The revived competition, last held in November 1993, is the premier award for writers of non-fiction books for young people and school textbooks. This year The TES introduced a new award for the best mixed media resources. The idea was to reflect the growing range of technologies available to publishers and schools to use in classrooms. .

The Citizenship Foundation’s Young citizen’s passport, a user-friendly pocket-sized guide to the law for young people, was joint winner of the senior information book award.

The other winner was Keeping clean: a very peculiar history written by Daisy Kerr and published by Watts. The book illustrates how two of life’s everyday activities were carried out in settings which range from King Minos’s palace to Skylab. The judges described it as “jovial but never sniggering”.

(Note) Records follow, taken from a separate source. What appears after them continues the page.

def CountersKept (s t : State) : Prop := t.integ.links = s.integ.links ∧ ∀ k, t.integ.dies.get k = { s.integ.dies.get k with lastingDeclared := (t.integ.dies.get k).lastingDeclared }

theorem CountersKept.refl (s) : CountersKept s s := ⟨rfl, fun _ => rfl⟩

theorem CountersKept.of {s t : State} (h1 : t.integ.links = s.integ.links) (h2 : t.integ.dies = s.integ.dies) : CountersKept s t := ⟨h1, fun k => by rw [h2]⟩

theorem CountersKept.trans {s t u : State} (h : CountersKept s t) (k : CountersKept t u) : CountersKept s u := ⟨k.1.trans h.1, fun i => by rw [k.2 i, h.2 i]⟩

theorem occur_counters (c u) (s : State) : CountersKept s (occur c u s).2 := by
  unfold occur
  dsimp only
  split
  · unfold declareLasting addOcc
    dsimp only
    refine ⟨by rw [raise_links]; rfl, fun k => ?_⟩
    rw [raise_dies]
    by_cases h : k = u.die
    · subst h; rw [setDieInteg_self]
    · rw [setDieInteg_ne _ _ h]
  · exact CountersKept.of rfl rfl

theorem occur_lasting (c u) (s : State) : (occur c u s).1 = decide ((s.rule c).count ≤ s.recentOccs c u + 1) := by
  unfold occur
  dsimp only
  split
  · rename_i h; rw [decide_eq_true h]
  · rename_i h; rw [decide_eq_false h]

theorem occur_nv (c u) (s : State) : (occur c u s).2.nv = s.nv := occur_only c u s .nv rfl

theorem retireLinkLane_counters (u) (s : State) : CountersKept s (retireLinkLane u s) := by
  unfold retireLinkLane
  split
  · exact CountersKept.refl _
  · refine CountersKept.of ?_ ?_
    · rw [refresh_links, raise_links, retireUnit_only _ _ .integ rfl]
    · rw [refresh_dies, raise_dies, retireUnit_only _ _ .integ rfl]

theorem logged_queue (ev) {l : List Ev} {u : State} (h : u.integ.logWaiting = l) : l <+: (queueLog ev u).integ.logWaiting := by
  rw [← h]
  unfold queueLog; dsimp only; split
  · exact ⟨_, rfl⟩
  · exact List.prefix_rfl

theorem logged_raise (n o a) {l : List Ev} {s : State} (h : s.integ.logWaiting = l) : l <+: (raise n o a s).integ.logWaiting := by
  unfold raise
  dsimp only
  split
  · refine logged_queue _ ?_
    rw [State.setHall_only _ _ .integ rfl]; exact h
  · rw [State.setHall_only _ _ .integ rfl]; exact h ▸ List.prefix_rfl

theorem logged_refresh (s : State) : s.integ.logWaiting <+: (refresh s).integ.logWaiting := by
  have hr : ∀ u : State, u.integ.logWaiting <+: (reconcileMode u).integ.logWaiting := by
    intro u; unfold reconcileMode; dsimp only; split
    · unfold setMode
      refine logged_raise _ _ _ ?_
      show (hallMode (receptionCode u) u).integ.logWaiting = _
      rw [hallMode_only _ _ .integ rfl]
    · exact List.prefix_rfl
  unfold refresh
  dsimp only
  have hh : (holdSpan s).integ = s.integ := holdSpan_only s .integ rfl
  have := hr (holdSpan s)
  rw [hh] at this
  revert this
  generalize reconcileMode (holdSpan s) = u
  intro hu
  split
  · exact hu
  · refine hu.trans (logged_raise _ _ _ ?_)
    rfl

theorem logged_fault (a) (s : State) : s.integ.logWaiting <+: (flashFault a s).integ.logWaiting := by
  unfold flashFault; split
  · exact List.prefix_rfl
  · refine logged_raise _ _ _ ?_
    rfl

theorem flashFault_contains (a : FlashArea) (s : State) : (flashFault a s).integ.flashFaults.contains a = true := by
  unfold flashFault; split
  · assumption
  · rw [raise_flashFaults]; simp

theorem writeLog_nv (ev : Ev) {s u : State} (h : u.nv = s.nv) (ht : u.taiAt ev.raised = s.taiAt ev.raised) : (writeLog ev u).nv = { s.nv with log := (if (s.nv.log.length + 1) > 8192 then (s.nv.log ++ [(⟨s.nv.logNext, s.nv.bootNum, s.taiAt ev.raised, ev⟩ : LogEntry)]).drop 1 else s.nv.log ++ [⟨s.nv.logNext, s.nv.bootNum, s.taiAt ev.raised, ev⟩]), logNext := s.nv.logNext + 1 } := by
  unfold writeLog
  dsimp only
  rw [h, ht, List.length_append]
  rfl

theorem taskOverdue_raises (x : Task) {s u : State} (he : s.link.events <+: u.link.events) (ht : u.time.systime = s.time.systime) (ha : u.taskAge x ≠ 2) : Raises s (refresh (preempt (taskOverdue x u))) .taskOverdue x.die [.w x.code, .w x.die] := by
  refine Raises.andThen (refresh_only _) rfl (Raises.andThen (preempt_only _) rfl ?_)
  unfold taskOverdue
  rw [if_neg ha]
  dsimp only
  refine raises_of ?_ ?_ _ _ _
  · exact he
  · exact ht

theorem taskDue_tasks (x : Task) {s u : State} (h : u.integ.tasks = s.integ.tasks) (ha : s.taskAge x = 0) : (taskDue x u).integ.tasks = s.integ.tasks ++ [⟨x, none⟩] := by
  unfold taskDue
  rw [if_pos (by unfold State.taskAge at ha ⊢; rw [h]; exact ha)]
  dsimp only
  rw [h]

theorem taskAge_of_tasks {s u : State} (x : Task) (h : u.integ.tasks = s.integ.tasks) : u.taskAge x = s.taskAge x := by unfold State.taskAge; rw [h]

theorem noteReach_frame (n) (s : State) : Only [.link, .cal, .integ, .sec] s (noteReach n s) := noteReach_only n s

theorem noteReach_tasks (n) (s : State) : (noteReach n s).integ.tasks = s.integ.tasks := by
  unfold noteReach; split
  · rfl
  · split
    · rfl
    · rw [raise_tasks]

theorem raises_of_same {s u : State} (he : u.link.events = s.link.events) (ht : u.time.systime = s.time.systime) (n : EvName) (o : Nat) (args : List EvArg) : Raises s (raise n o args u) n o args :=
  raises_of (by rw [he] <;> exact List.prefix_refl _) ht n o args

theorem raise_mb (n o a s) : (raise n o a s).mb = s.mb := raise_only n o a s .mb rfl

theorem MbData.written_getD (w : MbData) (base : Nat) (old : List Byte) (i : Nat) (h : i < old.length) : (w.written base old).getD i 0 = w.byte (base + i) (old.getD i 0) := by
  unfold MbData.written
  simp [List.getD_eq_getElem?_getD, h]

theorem MbData.byte_taken (p n : Nat) (bytes : List Byte) (hl : n + 3 ≤ bytes.length) (q : Nat) (old : Byte) :
    (MbData.mk p ((bytes.drop 3).take n)).byte q old = if p ≤ q ∧ q < p + n then bytes.getD (q - p + 3) 0 else old := by
  unfold MbData.byte
  have e : ((bytes.drop 3).take n).length = n := by simp; omega
  simp only [e]
  by_cases h : p ≤ q ∧ q < p + n
  · rw [if_pos h, if_pos (by simp [h.1, h.2])]
    have h1 : q - p < n := by omega
    have h2 : q - p + 3 < bytes.length := by omega
    simp [List.getD_eq_getElem?_getD, h1, h2, Nat.add_comm]
  · rw [if_neg h, if_neg (by simpa using h)]

theorem writeBusCtrl_mb (v s) : (writeBusCtrl v s).mb.ctrlData = s.mb.ctrlData ∧ (writeBusCtrl v s).mb.mboxDesc = s.mb.mboxDesc := by
  unfold writeBusCtrl
  show (if _ then _ else _ : MbSt).ctrlData = _ ∧ (if _ then _ else _ : MbSt).mboxDesc = _
  split <;> exact ⟨rfl, rfl⟩

theorem writeTiming_mb (v s) : (writeTiming v s).mb.ctrlData = s.mb.ctrlData ∧ (writeTiming v s).mb.mboxDesc = s.mb.mboxDesc := by
  unfold writeTiming
  dsimp only
  split <;> exact ⟨rfl, rfl⟩

theorem requestGo_mb (s) : (requestGo s).mb.ctrlData = s.mb.ctrlData ∧ (requestGo s).mb.mboxDesc = s.mb.mboxDesc := by
  unfold requestGo
  dsimp only
  split
  · exact ⟨rfl, rfl⟩
  · split <;> exact ⟨rfl, rfl⟩

theorem writeTransfer_mb (v s) : (writeTransfer v s).mb.ctrlData = s.mb.ctrlData ∧ (writeTransfer v s).mb.mboxDesc = s.mb.mboxDesc := by
  unfold writeTransfer
  dsimp only
  split
  · exact ⟨(requestGo_mb _).1, (requestGo_mb _).2⟩
  · exact ⟨rfl, rfl⟩

theorem mboxGo_mb (s) : (mboxGo s).mb.ctrlData = s.mb.ctrlData ∧ (mboxGo s).mb.mboxDesc = s.mb.mboxDesc := by
  unfold mboxGo
  dsimp only
  split
  · exact ⟨rfl, rfl⟩
  · split
    · exact ⟨rfl, rfl⟩
    · split
      · exact ⟨rfl, rfl⟩
      · split <;> exact ⟨rfl, rfl⟩

theorem writeMboxCtrl_mb (v s) : (writeMboxCtrl v s).mb.ctrlData = s.mb.ctrlData ∧ (writeMboxCtrl v s).mb.mboxDesc = s.mb.mboxDesc := by
  unfold writeMboxCtrl
  dsimp only
  split
  · exact ⟨(mboxGo_mb _).1, (mboxGo_mb _).2⟩
  · exact ⟨rfl, rfl⟩

theorem ite_mb {s : State} {c : Prop} [Decidable c] {t : State} (h : t.mb.ctrlData = s.mb.ctrlData ∧ t.mb.mboxDesc = s.mb.mboxDesc) :
    (if c then t else s).mb.ctrlData = s.mb.ctrlData ∧ (if c then t else s).mb.mboxDesc = s.mb.mboxDesc := by
  split
  · exact h
  · exact ⟨rfl, rfl⟩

Children Just Like Me by Barnabas and Anabel Kindersley won the junior award. Published by DK in association with UNICEF, the book is a celebratory set of interviews with young people in 36 countries. “It’s a fizzing antidote to the futile generalities of an inspection report; it’s about children as they are,” said the judges.

Mr and Mrs Kindersley gave their prize of Pounds 500 to UNICEF.

The schoolbook award for secondary science went to veteran author, Don Mackean for GCSE Biology, published by John Murray (see story right). The primary science award was won by Dougal Dixon for his book on dinosaurs in the Ladybird Discovery series.

The Music Show from Channel 4 “sings out for appreciation” and was the “obvious and outstanding winner” of the primary resources award, according to the judges. But they were less impressed with the entries in the secondary category. Instead of awarding a full prize they decided to commend highly a package combining print, video and computer software, Food - a fact of life from the British Nutritional Foundation.